/-- The clause goes on at the next repeat of a REP, or behind its current word. -/
def Warp.advance (w : Warp) (len : Nat) : Warp :=
  match w.clause.rep with
  | some r =>
    if 1 < r.repc.toNat then
      { w with clause := { w.clause with rep := some { r with repc := r.repc - 1, j := r.j + 1 } } }
    else w.past len
  | none => w.past len

/-- Lanes of TRMASK that do not go on leave AMASK (R173). With none READY the warp stays parked; where this empties the
active set the warp continues as after an instruction that emptied it. -/
def Warp.leaveOut (w : Warp) (left : Lanes) (succ : Word) : Warp :=
  if w.hdep != 0 || w.saveRestore then w
  else
    let amask := w.masks.amask &&& ~~~ left
    let empties := w.masks.amask != 0 && amask == 0 && !w.sgact
    let any := w.lanesIn ready != 0
    { w with
      wpark := if any then false else w.wpark || w.masks.lmask != 0,
      masks := { w.masks with
        amask := if w.sgact then w.masks.amask else amask,
        sggrp := w.masks.sggrp &&& ~~~ (w.trap.lpcWritten &&& w.trap.trmask),
        wset := if any || w.wpark then w.masks.wset else 0 },
      cause := if empties && any && w.dhvEn && w.cause.isNone then some (emptied w.trap.trpc succ left) else w.cause }

/-- Goes on from the place a trap was taken at (R173, R170, R396), with the lanes still to issue: `len` is the length of
the faulting word. A clause that had not begun is begun again at its boundary. -/
def Warp.resumeAt (w : Warp) (c : Clause) (how : Resume) (len : Nat) : Warp :=
  let set := w.resumeSet
  let w := w.leaveOut (w.trap.trmask &&& ~~~ set) c.next
  match how with
  | .boundary =>
    -- a lane that waited at a barrier or join and is READY now goes on with the issue set
    let back := if w.trap.frec.code == 0x10 && w.hdep == 0 && !w.sgact then set &&& ~~~ w.masks.arrl else 0
    { w with clause := c, phase := .boundary, replay := none, masks := { w.masks with amask := w.masks.amask ||| back } }
  | _ =>
    let w := { w with clause := { c with issue := c.issue &&& set, enabled := c.enabled &&& set }, replay := none }
    if set == 0 || (how == .again && c.idx == 0) then { w with phase := .boundary }
    else if how == .again then { w with phase := .word }
    else w.advance len

/-- The lanes that the return from a fault issues again: with REPLAY those of FLM, and those that other codes have left uncommitted (R169, R187
Table 6, spec/14 R348 Table 7; DEDUCED, log 38). -/
def FaultRecord.again (fr : FaultRecord) : Lanes := (if fr.replay then fr.flm else 0) ||| fr.rest

/-- TRET and TRET.SKIP in the warp that holds the trap (R173): with a replay the faulting word issues again first, from the
clause `at'` in which FPC lies, for the lanes that go on. A word or header whose fetch failed is not replayed: the
warp stands before it. -/
def Warp.tret (w : Warp) (skip : Bool) (at' : Clause) (len : Nat) : Warp :=
  let w := w.leaveTrap
  let c := w.trap.clause
  let flm := w.trap.frec.again &&& w.resumeSet
  if !skip && w.trap.resume != .again && at'.idx != 0 && flm != 0 then
    { w with
      clause := { at' with issue := flm, enabled := flm }, phase := .word, replay := some (c, w.trap.resume) }
  else if skip && w.trap.resume == .again then w.resumeAt c .after len
  else w.resumeAt c w.trap.resume len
═══
• _HOW TO COMPLETE THIS TASK_
Return the listing in full, matching each word exactly.

• _RESPONSE AREA_
/-- The clause goes on at the next repeat of a REP, or behind its current word. -/
def Warp.advance (w : Warp) (len : Nat) : Warp :=
  match w.clause.rep with
  | some r =>
    if 1 < r.repc.toNat then
      { w with clause := { w.clause with rep := some { r with repc := r.repc - 1, j := r.j + 1 } } }
    else w.past len
  | none => w.past len

/-- Lanes of TRMASK that do not go on leave AMASK (R173). With none READY the warp stays parked; where this empties the
active set the warp continues as after an instruction that emptied it. -/
def Warp.leaveOut (w : Warp) (left : Lanes) (succ : Word) : Warp :=
  if w.hdep != 0 || w.saveRestore then w
  else
    let amask := w.masks.amask &&& ~~~ left
    let empties := w.masks.amask != 0 && amask == 0 && !w.sgact
    let any := w.lanesIn ready != 0
    { w with
      wpark := if any then false else w.wpark || w.masks.lmask != 0,
      masks := { w.masks with
        amask := if w.sgact then w.masks.amask else amask,
        sggrp := w.masks.sggrp &&& ~~~ (w.trap.lpcWritten &&& w.trap.trmask),
        wset := if any || w.wpark then w.masks.wset else 0 },
      cause := if empties && any && w.dhvEn && w.cause.isNone then some (emptied w.trap.trpc succ left) else w.cause }

/-- Goes on from the place a trap was taken at (R173, R170, R396), with the lanes still to issue: `len` is the length of
the faulting word. A clause that had not begun is begun again at its boundary. -/
def Warp.resumeAt (w : Warp) (c : Clause) (how : Resume) (len : Nat) : Warp :=
  let set := w.resumeSet
  let w := w.leaveOut (w.trap.trmask &&& ~~~ set) c.next
  match how with
  | .boundary =>
    -- a lane that waited at a barrier or join and is READY now goes on with the issue set
    let back := if w.trap.frec.code == 0x10 && w.hdep == 0 && !w.sgact then set &&& ~~~ w.masks.arrl else 0
    { w with clause := c, phase := .boundary, replay := none, masks := { w.masks with amask := w.masks.amask ||| back } }
  | _ =>
    let w := { w with clause := { c with issue := c.issue &&& set, enabled := c.enabled &&& set }, replay := none }
    if set == 0 || (how == .again && c.idx == 0) then { w with phase := .boundary }
    else if how == .again then { w with phase := .word }
    else w.advance len

/-- The lanes that the return from a fault issues again: with REPLAY those of FLM, and those that other codes have left uncommitted (R169, R187
Table 6, spec/14 R348 Table 7; DEDUCED, log 38). -/
def FaultRecord.again (fr : FaultRecord) : Lanes := (if fr.replay then fr.flm else 0) ||| fr.rest

/-- TRET and TRET.SKIP in the warp that holds the trap (R173): with a replay the faulting word issues again first, from the
clause `at'` in which FPC lies, for the lanes that go on. A word or header whose fetch failed is not replayed: the
warp stands before it. -/
def Warp.tret (w : Warp) (skip : Bool) (at' : Clause) (len : Nat) : Warp :=
  let w := w.leaveTrap
  let c := w.trap.clause
  let flm := w.trap.frec.again &&& w.resumeSet
  if !skip && w.trap.resume != .again && at'.idx != 0 && flm != 0 then
    { w with
      clause := { at' with issue := flm, enabled := flm }, phase := .word, replay := some (c, w.trap.resume) }
  else if skip && w.trap.resume == .again then w.resumeAt c .after len
  else w.resumeAt c w.trap.resume len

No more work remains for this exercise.